When I first started making semi-serious money, I never felt like I’d properly earned it. Clearly, I thought, I must have sold out or turned my back on some kind of artistic calling. I had started using my commercial earnings to seed the production of films I’d written, and because of how I felt about my money, the success or failure of those films always came with inordinately high personal stakes. It was as if any kind of approbation for this creative endeavor would absolve me of the sin of financial success.
Growing up, money was just something other people had. My parents were both teachers. When my twin brother and I were born, my mom stayed home for the first few years, so my dad was the only earner. I’m pretty sure he was making in the low teens for a family of five. Then, when I was two, we moved to a small farm, and we supplemented our income with what we could produce from the farm: peaches, tomatoes, chickens, raw milk, Christmas trees, livestock. I got paid for my work on the farm: once a month we’d slaughter chickens, for instance, and I got a quarter for every chicken I plucked.
I spent that money at Roller Haven on Saturday afternoons after a lunch of sautéed chicken livers.
My dad took other jobs too. He spent summers working with a carpenter. He cleaned the local church on Saturdays and my brother and I would go with him and help wax the pews. On Sundays we’d go to church and watch the other kids in their Izod shirts sliding across those same pews, blissfully unaware that one of their peers had buffed them to that perfect shine. I was never ashamed or anything — there was never any shame in working hard for your money.
On the contrary, I somehow got the message that having too much money was something to be ashamed of and that the symbols of that wealth were distasteful.

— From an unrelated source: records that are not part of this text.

-- ==== Sys2Proof/Syntax.lean ====
section
/-! DEFINITION. The instructions and events of the machine as data: Instr has one constructor for each row of the opcode
table (R33). The records an event carries come first. -/

namespace Sys2Proof

/-- The three circle sequences: the rendezvous sequences of A-strands and of X-strands (R125), the class 0xB one (R178). -/
inductive RvSeq where
  | a
  | x
  | matrix
deriving DecidableEq, Repr

/-- User ring descriptor URINGk (R298). -/
structure URing where
  base : Nat
  size : Nat
  coalt : Nat
  coaln : Nat
deriving DecidableEq, Repr

/-- Context descriptor (Table 13.1, R259). -/
structure CtxDesc where
  yard : Nat
  pen : Nat
  repl : Bool
  ctxid : Nat
  vmid : Nat
  asid : Nat
  root1 : Nat
  root2 : Nat
  keyid : Nat
  tenant : Nat
  bclass : Nat
  hostfn : Nat
  qtable : Nat
  evbase : Nat
  evsize : Nat
  vecbase : Nat
  dbidx : Nat
  urings : List URing
deriving DecidableEq, Repr

/-- Yard descriptor (Table 15.10, R328). `cmask` holds CMASK0 to CMASK7. -/
structure YardDesc where
  valid : Bool
  yard : Nat
  tenant : Nat
  keyid : Nat
  cmask : List Nat
  capCore : Nat
  capHbm : Nat
  capFab : Nat
  allow : Nat
deriving DecidableEq, Repr

/-- One access-list entry of a gate (Table 15.11). -/
structure AclEntry where
  tenant : Nat
  sig : Bool
  wait : Bool
  read : Bool
deriving DecidableEq, Repr

/-- The fields of a gate record that firmware writes (Table 15.11, R332). `wins` holds SPA base and length of each window. -/
structure GateRec where
  gid : Nat
  valid : Bool
  rate : Nat
  burst : Nat
  acl : List AclEntry
  wins : List (Nat × Nat)
deriving DecidableEq, Repr

/-- Communicator descriptor (Table 17.4, R362). -/
structure CommDesc where
  valid : Bool
  enrol : Bool
  vc : Nat
  ctxid : Nat
  nranks : Nat
  myrank : Nat
  keyid : Nat
  share : Nat
  ranks : Nat
deriving DecidableEq, Repr

/-- The read-modify-writes of class 0xA and of switches and gates (Table 7.7). -/
inductive AOp where
  | addI | addF | minI | minN | maxI | maxN | and | or | xor | xchg | cas | inc | add64 | cas64
deriving DecidableEq, Repr

/-- What a packet carries (R242, R346, R360, R376): a request, a response to the request `tag`, a run of an exchange at a place of its
communicator's order with the map that its sender read (R380), or the failure of a collective (R365, R372, R380). The spec gives no layout
of it (log 30). -/
inductive FabBody where
  | read (tag spa n : Nat)
  | write (tag spa : Nat) (bytes : List (BitVec 8))
  | atomic (tag : Nat) (op : AOp) (spa val val2 : Nat)
  | response (tag : Nat) (bytes : List (BitVec 8)) (err : Bool)
  | run (comm order mapBytes off : Nat) (bytes : List (BitVec 8))
  | part (comm order off : Nat) (bytes : List (BitVec 8))
  | lost (comm order : Nat) (tile : Option Nat) (cause : Cause)
deriving DecidableEq, Repr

As a kid, I recall believing that having money somehow indicated you were morally or ethically compromised. There was a beautiful house that was very out of place in my solidly working-class town, this 1930s Tudor that always had super classy Christmas decorations. Every time we passed this house, I would say, “That’s the house where the crook lives.” I have no idea where I’d heard that the owner was a crook. In fact, I’m sure he wasn't. Maybe just a lawyer or a businessman — a concept familiar to me only from TV, boring dudes in gray suits. I somehow learned from my parents that these men were not to be trusted.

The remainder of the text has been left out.